En juin dernier, il a été annoncé que vous vous joigniez à l’équipe de direction de la nouvelle division des services d’éditions mondiaux de SX Works, Global Publisher Services. Que pouvez-vous nous dire à ce sujet ?
En 2017, je faisais partie de l’équipe de direction de la CMRRA qui était à la recherche d’un partenaire stratégique pour faire passer les services et l’expertise de la CMRRA à un niveau supérieur. SoundExchange était idéal pour nous, car nous avions la même vision — offrir des débouchés incroyables à l’ensemble du milieu de la musique — et savions que nous serions en mesure d’y arriver en combinant le système de codes ISRC et les données d’enregistrements sonores de SoundExchange avec la vaste base de données d’œuvres musicales de la CMRRA, par la création de SX Works.

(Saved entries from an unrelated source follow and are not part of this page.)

-- ==== Sys2Proof/Safety.lean ====
section
/-!
DEFINITION. What holds of the bridge at all times, in the terms the claims use: the laws the spec states, block by block, and the
ranges it gives each piece of state. Each is kept by every step and holds after reset (Certificates/Slice0/Obligations.lean).
-/

namespace Sys2Proof.Machine

/-! ## Terms the claims use -/

/-- The command of the opcode table that completes a planner's command. -/
def Command.instr : Command → Instr
  | .openBank => .openBank | .writePart => .writePart | .defineGait => .defineGait | .undefineGait => .undefineGait
  | .setLimits => .setLimits | .setGains => .setGains | .setBands => .setBands | .setContact => .setContact
  | .setReflex => .setReflex | .setArbiter => .setArbiter | .setTilt => .setTilt | .setLegMode => .setLegMode
  | .setLegMap => .setLegMap | .setRing => .setRing | .setWalk => .setWalk | .setStatus => .setStatus
  | .release => .release | .relevel => .relevel | .resume => .resume | .reset => .reset | .clearPending => .clearPending
  | .readBank => .readBank | .readPart => .readPart | .readGait => .readGait | .readTable => .readTable
  | .readLeg => .readLeg | .identify => .identify

/-- A query (R174, R189). -/
def Command.isQuery : Command → Bool
  | .readBank | .readPart | .readGait | .readTable | .readLeg | .identify => true
  | _ => false

/-- The processor is busy with a well-formed frame of this command. -/
def State.busyWith (s : State) (c : Command) (f : CmdFrame) : Prop := s.link.busy = some f ∧ readCommand f = some c

/-- Bytes received one after another, each with its stop bit. -/
def feed : List Byte → State → Host.Outcome State Fault Refusal
  | [], s => .next s
  | b :: bs, s =>
    match exec (.byteReceived b true) s with
    | .next t => feed bs t
    | .fault r => .fault r
    | .refused r => .refused r

/-- The entry an alert forms when nothing in the queue matches it (R169). -/
def newAlert (kind : AlertKind) (key : Key) (detail : Detail) (tag : Byte) (value : Int) : AlertEntry :=
  { kind := kind, key := key, detail := detail, tag := tag, value := value, repeats := 0 }

/-- The bytes of an unsigned number in two bytes, most significant first (R186). -/
def be16 (n : Nat) : List Byte := [BitVec.ofNat 8 (n / 256), BitVec.ofNat 8 n]

/-- The bytes of a signed number in two bytes, in two's complement, most significant first (R186). -/
def be16s (n : Int) : List Byte := [BitVec.ofInt 8 (n / 256), BitVec.ofInt 8 n]

/-- The bytes of a signed number in four bytes (R186). -/
def be32s (n : Int) : List Byte :=
  [BitVec.ofInt 8 (n / 16777216), BitVec.ofInt 8 (n / 65536), BitVec.ofInt 8 (n / 256), BitVec.ofInt 8 n]

/-- A flag's byte (R192). -/
def bit (b : Bool) : Byte := if b then 1 else 0

/-! ## Re-examination (R84, R90 to R92) -/

/-- The priority of a line: the fixed level of a hard line (R84), else that of its source's settings as they stand (R90). -/
def LinePriority (a : Arbiter) (n : Nat) : Nat :=
  if n ≤ 3 then 9 else if n = 4 then 10 else if n = 5 then 8 else (a.settings (lineSource n)).priority

/-- Line `c` is the candidate: the pending line of the highest priority and, among equals, of the lowest number (R90). -/
def IsCandidate (a : Arbiter) (c : Nat) : Prop :=
  c < 32 ∧ a.pending.getLsbD c = true
  ∧ ∀ n, n < 32 → a.pending.getLsbD n = true →
      LinePriority a n < LinePriority a c ∨ (LinePriority a n = LinePriority a c ∧ c ≤ n)

/-- The test of R91: with nesting on the line exceeds the override level; with nesting off the stack is empty, or the line is hard and
exceeds it. -/
def Takeable (a : Arbiter) (c : Nat) : Prop :=
  (a.nesting = true ∧ a.level < LinePriority a c)
  ∨ (a.nesting = false ∧ (a.stack = [] ∨ (c ≤ 5 ∧ a.level < LinePriority a c)))

/-- What an action's start or resumption finds at once (R105, R110, R114): a PLANT whose leg is LOADED and a STOP in STANDING have
finished. -/
def startFinish (s : State) (action : Action) (leg : Option LegId) : Finish :=
  match action, leg with
  | .plant, some l => if (s.monitor.legs.get l).contact = .loaded then .reported .complete else .clear
  | .stop, _ => if s.sup.op = .standing then .reported .complete else .clear
  | _, _ => .clear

SX Works Global Publisher Services tire parti de la combinaison des données et des capacités poussées de la CMRRA en administration de l’édition musicale, pour soutenir le milieu des éditeurs de musique et des auteurs-compositeurs indépendants à l’échelle internationale. Pour le moment, cette division se concentre sur les marchés américain et canadien. C’est avec honneur que je me suis jointe à l’équipe de direction de cette nouvelle initiative. Je peux puiser dans les relations que j’ai nouées au fil des années et travailler avec des gens pour régler des points faibles dont j’entends parler depuis bon nombre d’années et cerner de nouveaux débouchés pour faire croître les revenus et étendre le modèle de rémunération fondamental de la CMRRA par œuvre et par part au sein du milieu de l’édition musicale mondial. Je suis ravie que Realsongs (également présentée dans le présent numéro de La fréquence) nous ait fait confiance et soit devenue cliente de SXWorks. Elle est affiliée depuis longtemps à la CMRRA pour nos services au Canada.
Quel conseil donneriez-vous à quelqu’un qui envisage de faire carrière dans le milieu de la musique ?

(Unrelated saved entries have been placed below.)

/-- STATUS_IMAGE (R171): while N is above 0 the count rises, and reaching N fills an image of the state as it stands and becomes 0,
replacing any image that waits; with N at 0 nothing is filled and the count stays.

TRANSMIT_START and FRAME_SENT (R172, R161, R170): the idle transmitter takes the first reply, else the first alert, else the image; a
status frame sent in full clears the reset-done flag and the alerts-dropped mark it carried set, unless they have been set again
since the image was filled. That the model tells this by counting the settings is its own means (log 23).

The bytes of the frame sent (R189 to R192): a reply, an alert and a status image in their layouts and codes, in the envelope of the
kinds 0x81, 0x82 and 0x83. The detail byte of an alert that carries no detail is free (log 7). -/
def Obligations.StatusImagesAndTransmission : Prop :=
  (∀ s : Machine.State, 0 < s.wires.statusReturns →
      let s0 : Machine.State := { s with wires := { s.wires with statusReturns := s.wires.statusReturns - 1 } }
      (s.link.interval = 0 → exec .statusImage s = .next s0)
      ∧ (s.link.statusCount + 1 < s.link.interval →
        exec .statusImage s = .next { s0 with link := { s.link with statusCount := s.link.statusCount + 1 } })
      ∧ (s.link.statusCount + 1 = s.link.interval →
        ∃ i, exec .statusImage s = .next { s0 with link := { s.link with statusCount := 0, statusBuf := some i } }
          ∧ i.op = s.sup.op ∧ i.master = s.engine.master ∧ i.rate = s.engine.rate ∧ i.amp = s.engine.amp
          ∧ i.current = s.engine.current ∧ i.pendingGait = s.engine.pendingGait
          ∧ i.heldPitch = s.balance.heldPitch ∧ i.heldRoll = s.balance.heldRoll ∧ i.blind = s.balance.blind
          ∧ i.level = s.arbiter.level ∧ i.topLine = (s.arbiter.stack.head?.map Entry.line) ∧ i.pending = s.arbiter.pending
          ∧ i.holdOff = s.engine.holdOff ∧ i.intentAge = s.engine.intentAge
          ∧ i.alertsDropped = s.link.alertsDropped ∧ i.resetDone = s.sup.resetDone
          ∧ ∀ l, (i.legs.get l).mode = s.sup.modes.get l ∧ (i.legs.get l).phase = (s.engine.slots.get l).phase
              ∧ (i.legs.get l).contact = (s.monitor.legs.get l).contact
              ∧ (i.legs.get l).prev = (s.shaper.get l).prev
              ∧ ((i.legs.get l).degraded = true ↔ s.monitor.settings.maxAge < (s.monitor.legs.get l).age)
              ∧ (i.legs.get l).motion = (if (s.engine.slots.get l).parked.isSome = true then .parked
                  else if (s.engine.slots.get l).swing = true then .swing else .stance)))
  ∧ (∀ s : Machine.State,
      (s.link.sending = none →
        (∀ r rest, s.link.replies = r :: rest →
          exec .transmitStart s = .next { s with link := { s.link with replies := rest, sending := some (.reply r) } })
        ∧ (∀ a rest, s.link.replies = [] → s.link.alerts = a :: rest →
          exec .transmitStart s = .next { s with link := { s.link with alerts := rest, sending := some (.alert a) } })
        ∧ (∀ i, s.link.replies = [] → s.link.alerts = [] → s.link.statusBuf = some i →
          exec .transmitStart s = .next { s with link := { s.link with statusBuf := none, sending := some (.status i) } })
        ∧ (s.link.replies = [] → s.link.alerts = [] → s.link.statusBuf = none → exec .transmitStart s = .next s))
      ∧ (s.link.sending.isSome = true → exec .transmitStart s = .next s)
      ∧ (∀ r, s.link.sending = some (.reply r) → exec .frameSent s = .next { s with link := { s.link with sending := none } })
      ∧ (∀ a, s.link.sending = some (.alert a) → exec .frameSent s = .next { s with link := { s.link with sending := none } })
      ∧ (∀ i, s.link.sending = some (.status i) →
        ∃ t, exec .frameSent s = .next t
          ∧ t = { s with
              sup := { s.sup with resetDone := t.sup.resetDone }
              link := { s.link with sending := none, alertsDropped := t.link.alertsDropped } }
          ∧ (i.resetDone = true → i.resetEpoch = s.sup.resetEpoch → t.sup.resetDone = false)
          ∧ (i.resetDone = false ∨ i.resetEpoch ≠ s.sup.resetEpoch → t.sup.resetDone = s.sup.resetDone)
          ∧ (i.alertsDropped = true → i.dropEpoch = s.link.dropEpoch → t.link.alertsDropped = false)
          ∧ (i.alertsDropped = false ∨ i.dropEpoch ≠ s.link.dropEpoch → t.link.alertsDropped = s.link.alertsDropped)))
  ∧ (∀ r : Reply, txBytes (.reply r) = envelope 0x81 ([r.command, r.tag, (match r.code with
      | .done => 0 | .deferred => 1 | .state => 2 | .inUse => 3 | .range => 4 | .order => 5 | .notReady => 6 | .full => 7)]
      ++ r.data))
  ∧ (∀ a : AlertEntry, txBytes (.alert a) = envelope 0x82 ([
      (match a.kind with
        | .detected => 1 | .reflexTaken => 2 | .reflexDone => 3 | .hole => 4 | .legFault => 5 | .stateChange => 6
        | .bodyBlind => 7 | .bodyRestored => 8 | .relevelAborted => 9 | .ringRestored => 10 | .resetDone => 11
        | .badGait => 12 | .strideIgnored => 13 | .linkReset => 14),
      (match a.key with
        | .none => 255 | .line n => BitVec.ofNat 8 n | .leg .lf => 0 | .leg .rf => 1 | .leg .lh => 2 | .leg .rh => 3),
      (match a.detail with
        | .none => Config.absentDetail
        | .disposition .ignored => 0 | .disposition .coalesced => 1 | .disposition .disabled => 2
        | .disposition .held => 3 | .disposition .pended => 4
        | .outcome .complete => 0 | .outcome .failed => 1 | .outcome .shed => 2 | .outcome .abandoned => 3
        | .line n => BitVec.ofNat 8 n
        | .mode .active => 0 | .mode .stowed => 1 | .mode .strut => 2 | .mode .faulted => 3
        | .state op p => BitVec.ofNat 8 (opCode op + 16 * (match p with | none => 0 | some .crouch => 1 | some .freeze => 2))
        | .reason .config => 0 | .reason .safe => 1 | .reason .resetPending => 2),
      a.tag] ++ be32s a.value ++ [BitVec.ofNat 8 a.repeats]))
  ∧ (∀ i : StatusImage,
      let leg (x : LegImage) : List Byte :=
        ([(match x.mode with | .active => 0 | .stowed => 1 | .strut => 2 | .faulted => 3)] : List Byte) ++ be16 x.phase.toNat
        ++ [(match x.motion with | .stance => 0 | .swing => 1 | .parked => 2),
            (match x.contact with | .unknown => 0 | .loaded => 1 | .unloaded => 2), bit x.degraded]
        ++ be16s x.prev.ab ++ be16s x.prev.hf ++ be16s x.prev.kn
      txBytes (.status i) = envelope 0x83 (
        ([(match i.op with | .config => 0 | .standing => 1 | .walking => 2 | .stopping => 3 | .safe => 4)] : List Byte)
        ++ be16 i.master.toNat ++ be16 i.rate ++ be16 i.amp
        ++ [BitVec.ofNat 8 i.current, (match i.pendingGait with | some g => BitVec.ofNat 8 g | none => 255)]
        ++ leg i.legs.lf ++ leg i.legs.rf ++ leg i.legs.lh ++ leg i.legs.rh
        ++ be16s i.heldPitch ++ be16s i.heldRoll
        ++ [bit i.blind, BitVec.ofNat 8 i.level, (match i.topLine with | some n => BitVec.ofNat 8 n | none => 255)]
        ++ be32s i.pending.toNat ++ [BitVec.ofNat 8 i.holdOff] ++ be16 i.intentAge
        ++ [BitVec.ofNat 8 (i.alertsDropped.toNat + 2 * i.resetDone.toNat)]))

/-- LINK_RESET (R173): the reassembly, the inbox, the replies with their reservation, the alerts and the image are emptied, LINK-RESET
stands alone in the alert queue, and no block outside the link changes. That a frame arrived and not yet judged goes with the
reassembly is the model's choice (log 22). -/
def Obligations.LinkResetEmptiesTheLink : Prop :=
  ∀ s : Machine.State,
    exec .linkReset s = .next { s with
      link := { s.link with
        rx := .hunting, inbox := [], replies := [], reserved := false, statusBuf := none
        alerts := [newAlert .linkReset .none .none s.ring.tag 0] }
      wires := { s.wires with arrived := [] } }

/-- R169 and R170: a posted alert merges into the queued alert of its kind and key, in its place, with its own detail, tag and value and
the repeat count one higher (at most 255); else it joins the back while the queue holds fewer than 16; else it is dropped and the
mark is set. -/
def Obligations.PostedAlertMergesQueuesOrDrops : Prop :=
  ∀ (k : Link) (a : AlertEntry),
    (∀ before old after, k.alerts = before ++ old :: after → old.kind = a.kind → old.key = a.key →
      (∀ x ∈ before ++ after, ¬(x.kind = a.kind ∧ x.key = a.key)) →
      k.post a = { k with alerts := before ++ { a with repeats := min (old.repeats + 1) 255 } :: after })
    ∧ ((∀ x ∈ k.alerts, ¬(x.kind = a.kind ∧ x.key = a.key)) → k.alerts.length < 16 →
      k.post a = { k with alerts := k.alerts ++ [a] })
    ∧ ((∀ x ∈ k.alerts, ¬(x.kind = a.kind ∧ x.key = a.key)) → 16 ≤ k.alerts.length →
      (k.post a).alerts = k.alerts ∧ (k.post a).alertsDropped = true)

/-! ## Setup commands and queries -/

/-- OPEN_BANK and WRITE_PART (R5, R6): their checks in order; opening makes the bank FILLING and empty, whatever it held; a part
written replaces that part whole, and the part that completes the four makes the bank READY in the same step. That a scale mask
with a bit beyond its three is judged with the header's content is DEDUCED (log 12). -/
def Obligations.BankIsOpenedAndFilled : Prop :=
  ∀ (s : Machine.State) (f : CmdFrame),
    let b := u8 f.args 0
    let part := u8 f.args 1
    let answered (content : Bank) (t : Machine.State) : Prop :=
      t.bank b = content ∧ (∀ c, c ≠ b → t.bank c = s.bank c)
      ∧ t = { s with banks := t.banks, link := (s.reply f .done []).link }
    (s.busyWith .openBank f →
      (63 < b ∨ b ≤ 1 → exec .openBank s = .next (s.refuse f .range))
      ∧ (2 ≤ b → b ≤ 63 → s.inUse b = true → exec .openBank s = .next (s.refuse f .inUse))
      ∧ (2 ≤ b → b ≤ 63 → s.inUse b = false →
        ∃ t, exec .openBank s = .next t ∧ answered (.filling none (.all none)) t))
    ∧ (s.busyWith .writePart f →
      let header := headerArg f.args
      let contentGood : Prop :=
        (part = 0 → ∃ h, header = some h ∧ h.stanceStiff ≤ 15 ∧ h.swingStiff ≤ 15
          ∧ (h.liftoff = h.touchdown ∨ fwd h.liftoff h.refresh < fwd h.liftoff h.touchdown))
        ∧ (part ≠ 0 → ∀ x ∈ knotsArg f.args, -4095 ≤ x ∧ x ≤ 4095)
      (63 < b ∨ b ≤ 1 ∨ 3 < part → exec .writePart s = .next (s.refuse f .range))
      ∧ (2 ≤ b → b ≤ 63 → part ≤ 3 →
        ((s.bank b = .empty ∨ ∃ p, s.bank b = .ready p) → exec .writePart s = .next (s.refuse f .order))
        ∧ ∀ h k, s.bank b = .filling h k →
          (¬contentGood → exec .writePart s = .next (s.refuse f .range))
          ∧ (contentGood →
            let h' := if part = 0 then header else h
            let ab := if part = 1 then some (knotsArg f.args) else k.ab
            let hf := if part = 2 then some (knotsArg f.args) else k.hf
            let kn := if part = 3 then some (knotsArg f.args) else k.kn
            (∀ x y z w, h' = some x → ab = some y → hf = some z → kn = some w →
              ∃ t, exec .writePart s = .next t ∧ answered (.ready { header := x, knots := ⟨y, z, w⟩ }) t)
            ∧ (h' = none ∨ ab = none ∨ hf = none ∨ kn = none →
              ∃ t, exec .writePart s = .next t ∧ answered (.filling h' ⟨ab, hf, kn⟩) t))))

De rencontrer le plus de gens possible afin de pouvoir travailler dans différents secteurs et d’écouter ce qu’ils ont à dire. L’industrie est bien plus que ce qu’elle ne paraît, et il est impossible de le savoir avant de commencer à en explorer les nombreux détails et les nombreuses strates. J’ai toujours aimé l’idée de défendre des droits, mais j’ignorais comment cette passion cadrait avec le milieu musical, jusqu’à ce que j’apprenne ce qu’était l’édition. Plus important encore, il faut se souvenir que les relations sont la clé de tout. Ce milieu est un réseau relativement petit de gens que l’on croise encore et encore au cours de sa carrière (si vous avez la chance de faire carrière en musique). Donc, il est important de se rappeler que les bonnes relations nous mènent beaucoup plus loin que si nous faisons cavalier seul. Oh ! Et, encore plus important : il ne faut jamais oublier qu’il n’y a que la musique qui compte. En réalité, c’est pour notre amour de la musique que nous sommes là.